Still, as we decipher these portrayals of race on reality TV and analyze their consequences, one question lingers: Why should anyone care at all? Very few of these shows are representative of the average person, and are instead premised entirely on accepted forms of youthful attractiveness under a white-supremacist, heteronormative, able-bodied framework. This framework does allow some black women to fit in, for a certain amount of time at least, especially when superficial diversity in the form of tokenization meets the capitalist interest, but the black women in question usually experience eventual negative outcomes. Maybe black audiences should divest from seeking representation on these shows entirely and let them be the lily-white escapist fantasies they began as.

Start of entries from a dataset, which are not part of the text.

/-- The transmit arbiter: a waiting reply begins first, with its status byte, the FRAME_ERROR reply with that byte alone,
and takes the overrun mark; else the NOTICE frame of the first marked target; a frame ends when its last byte has gone, and
a reply's slot empties. TXD is at the mark level while idle, and while a frame is sent carries each byte in ten bit times, a
start bit, the data bits with the least significant first, and a stop bit (11.1, 11.4). -/
def Obligations.TransmissionsBeginAndEnd : Prop :=
  (∀ l : LinkPort, l.tx = .idle → l.txd = true) ∧
  (∀ (isReply : Bool) (frame : List Byte) (n k : Nat) (b : Byte) (l : LinkPort), l.tx = .sending isReply frame n →
    n * 38400 / 1000000 = k → frame[k / 10]? = some b →
    l.txd = (if k % 10 = 0 then false else if k % 10 = 9 then true else b.getLsbD (k % 10 - 1))) ∧
  (∀ (r : Reply) (s : State), s.link.tx = .idle → s.link.replySlot = some r →
    ∃ status : Byte,
      exec .replyTransmissionBegin s = .next { s with link := { s.link with
        tx := .sending true (frameBytes (match r.result with
          | some code => r.kind :: resultCode code :: status :: r.data
          | none => [r.kind, status])) 0
        overrun := false } } ∧
      status.toNat = (if s.link.overrun then 1 else 0) + (if s.lower.notices = NoticeSet.none then 0 else 2) +
        (if s.upper.notices = NoticeSet.none then 0 else 4) +
        (if s.device.mainsLost || s.device.trendReady || s.device.trendLost || s.device.trendHalted then 8 else 0)) ∧
  (∀ (p : Pocket) (s : State), s.link.tx = .idle → s.link.replySlot = none → (s.unit p).noticeMark = true →
    (p = .upper → s.lower.noticeMark = false) →
    exec .noticeFrameBegin s = .next
      { s.onUnit p (fun u => { u with noticeMark := false }) with
        link := { s.link with tx := .sending false (frameBytes [0x70, pocketCode p, (s.unit p).notices.byte]) 0 } }) ∧
  (∀ s : State, s.link.tx = .idle → s.link.replySlot = none → s.lower.noticeMark = false → s.upper.noticeMark = false →
    s.device.mark = true →
    exec .noticeFrameBegin s = .next
      { s with
        device := { s.device with mark := false }
        link := { s.link with tx := .sending false (frameBytes [0x70, 0x02, s.device.byte]) 0 } }) ∧
  (∀ (isReply : Bool) (frame : List Byte) (n : Nat) (s : State), s.link.tx = .sending isReply frame n →
    frame.length * 10000000 ≤ n * 38400 →
    exec .transmissionEnd s = .next { s with link := { s.link with
      tx := .idle, replySlot := if isReply then none else s.link.replySlot } }) ∧
  (∀ body : List Byte, (frameBytes body).length = body.length + 3)

/-! ## The resets (chapters 1 to 11) -/

/-- RESET_PART and POWER_ON. RESET_PART is refused while a pocket is engaged, else it resets every block as one step and
latches the standing conditions again; POWER_ON gives the power-on values and reports an open cutout (1.7, 2.11, 9.4, 10.5,
11.7). The values of State.reset that the spec does not give, of the working set, the unwritten entries and two times, are
the model's choice (entry 4), and so are that POWER_ON keeps the levels of the pins (entry 8) and the field `answer` of the
link (entry 9), and that RESET_PART latches OVERHEAT by the limit that stands in the configuration (entry 22). -/
def Obligations.ResetsRestoreBlocks : Prop :=
  (∀ s : State, s.lower.seq.run.engaged = true ∨ s.upper.seq.run.engaged = true →
    exec .resetPart s = .next (s.reply 0x30 .busy [])) ∧
  (∀ s : State, s.lower.seq.run.engaged = false → s.upper.seq.run.engaged = false →
    ∃ t : State, exec .resetPart s = .next t ∧ t.link = (s.reply 0x30 .ok []).link ∧ t.temps = s.temps ∧
      t.supply = s.supply ∧ t.device = DeviceNotices.none ∧
      t.trend = { s.trend with bankA := [], bankB := [], fill := .a, halted := false } ∧
      (∀ i : SlotNo, t.pool[i].record? = s.pool[i].record? ∧ t.pool[i].isActive = false) ∧
      ∀ p : Pocket,
        let u := s.unit p
        let v := t.unit p
        v.seq.run = .idle ∧ v.seq.work.active = none ∧ v.seq.work.quals = Quals.none ∧ v.seq.phaseTimer = 0 ∧
        v.seq.confirm = 0 ∧ v.seq.pauseTimer = 0 ∧ v.seq.history = [] ∧ v.seq.activations = 0 ∧
        v.seq.safeBegun = false ∧ v.seq.unattended = false ∧ v.seq.held = false ∧ v.seq.restored = false ∧
        v.seq.resumeTarget = .running ∧ v.seq.profile = u.seq.profile ∧ v.seq.anchor = u.seq.anchor ∧
        v.seq.fanRunOn = u.seq.fanRunOn ∧ v.drum.order = .stop ∧ v.drum.segment = none ∧ v.drum.unwind = none ∧
        v.drum.twist = 0 ∧ v.drum.antiTangle = 0 ∧ v.drum.limitReached = false ∧ v.drum.state = u.drum.state ∧
        v.drum.dir = u.drum.dir ∧ v.drum.table = u.drum.table ∧ v.drum.stopTimer = u.drum.stopTimer ∧
        v.moist.calibration = none ∧ v.moist.window = none ∧ v.moist.estimate = none ∧ v.moist.lastReading = none ∧
        v.moist.sequence = 0 ∧ v.moist.gOpen = u.moist.gOpen ∧ v.moist.gRef = u.moist.gRef ∧
        v.moist.valid = u.moist.valid ∧ v.moist.lastAttempt = u.moist.lastAttempt ∧ v.heat.IsOff ∧ v.heat.reserve = 0 ∧
        v.heat.grantedNow = 0 ∧ v.heat.grantedLast = 0 ∧ v.pins = u.pins ∧
        (v.faults.sensor = true ↔ (s.inlet p).badScans = 3 ∨ (s.exhaust p).badScans = 3) ∧
        (v.faults.overheat = true ↔ u.pins.cutout = false ∨
          ∃ x : Int, (s.inlet p).reading = some x ∧ s.supply.config.inletHigh < x) ∧
        v.faults.airflow = false ∧ v.faults.drive = false ∧ v.faults.chain = false ∧ v.faults.linkLost = false ∧
        v.notices = (if v.faults = FaultSet.none then NoticeSet.none else NoticeSet.none.add .faultLatched) ∧
        (v.noticeMark = true ↔ v.faults ≠ FaultSet.none)) ∧
  (∀ s : State, ∃ t : State, exec .powerOn s = .next t ∧ t.pool = State.reset.pool ∧ t.temps = State.reset.temps ∧
    t.supply = State.reset.supply ∧ t.device = State.reset.device ∧ t.trend = State.reset.trend ∧
    t.link = State.reset.link ∧
    ∀ p : Pocket,
      (t.unit p).seq = (State.reset.unit p).seq ∧ (t.unit p).drum = (State.reset.unit p).drum ∧
      (t.unit p).moist = (State.reset.unit p).moist ∧ (t.unit p).heat = (State.reset.unit p).heat ∧
      (t.unit p).pins = (s.unit p).pins ∧
      (t.unit p).faults = (if (s.unit p).pins.cutout then FaultSet.none else FaultSet.none.put .overheat true) ∧
      (t.unit p).notices = (if (s.unit p).pins.cutout then NoticeSet.none else NoticeSet.none.add .faultLatched))

/-! ## Invariants -/

/-- Every step keeps the guard on heat: an element output is on only with heat permission, airflow proven and mains present,
and a pocket without heat permission has no demand, on-count or accumulator (8.3, 8.6, 8.9). -/
def Obligations.StepKeepsHeatGuarded : Prop :=
  ∀ s t : State, s.HeatGuarded → s.HeatWithdrawn → step s = .next t → t.HeatGuarded ∧ t.HeatWithdrawn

Yet inasmuch as television replicates harmful stereotypes, and in this case has implicitly endorsed the racial dating hierarchy, we also know that the medium has been an agent of change in teaching tolerance. In a 2015 study for the journal Politics, Groups, and Identities, SUNY–Stony Brook University political scientist Jeremiah Garretson examined 30 years of TV portrayals and their effects on social tolerance from the 1970s to 2000, and determined that TV "has the potential to be used to increase political tolerance, and eliminate racism, sexism, and heterosexism." This relationship between TV and the culture, widely accepted as a reciprocal one, can therefore also alleviate some of the racist and harmful experiences of black women on these reality shows, and among the audiences that watch them—at least in theory. What's more, these shows don't need to undergo massive transformations to achieve these changes.
What if most of these shows included men and women who had broad and diverse dating experiences, or who were legitimately interested in expanding those experiences? (How to determine legitimate interest is a worry for another day.) What if, for black women specifically, these shows simply included men of all ethnic backgrounds who have indicated that dark-skinned black women are their primarily preferred "type"? One wagers that the outcomes of these shows might not be so inevitable for the black women on them, and the portrayals of these women, in turn, could finally go beyond the stereotypical and one-dimensional, all while still meeting the producers' bottom line.
Until then, even when women of color may against all odds claim a singular victory, watching black women on these shows, at least for some black women in the audience, is an exercise less in escapism than in emotional cutting.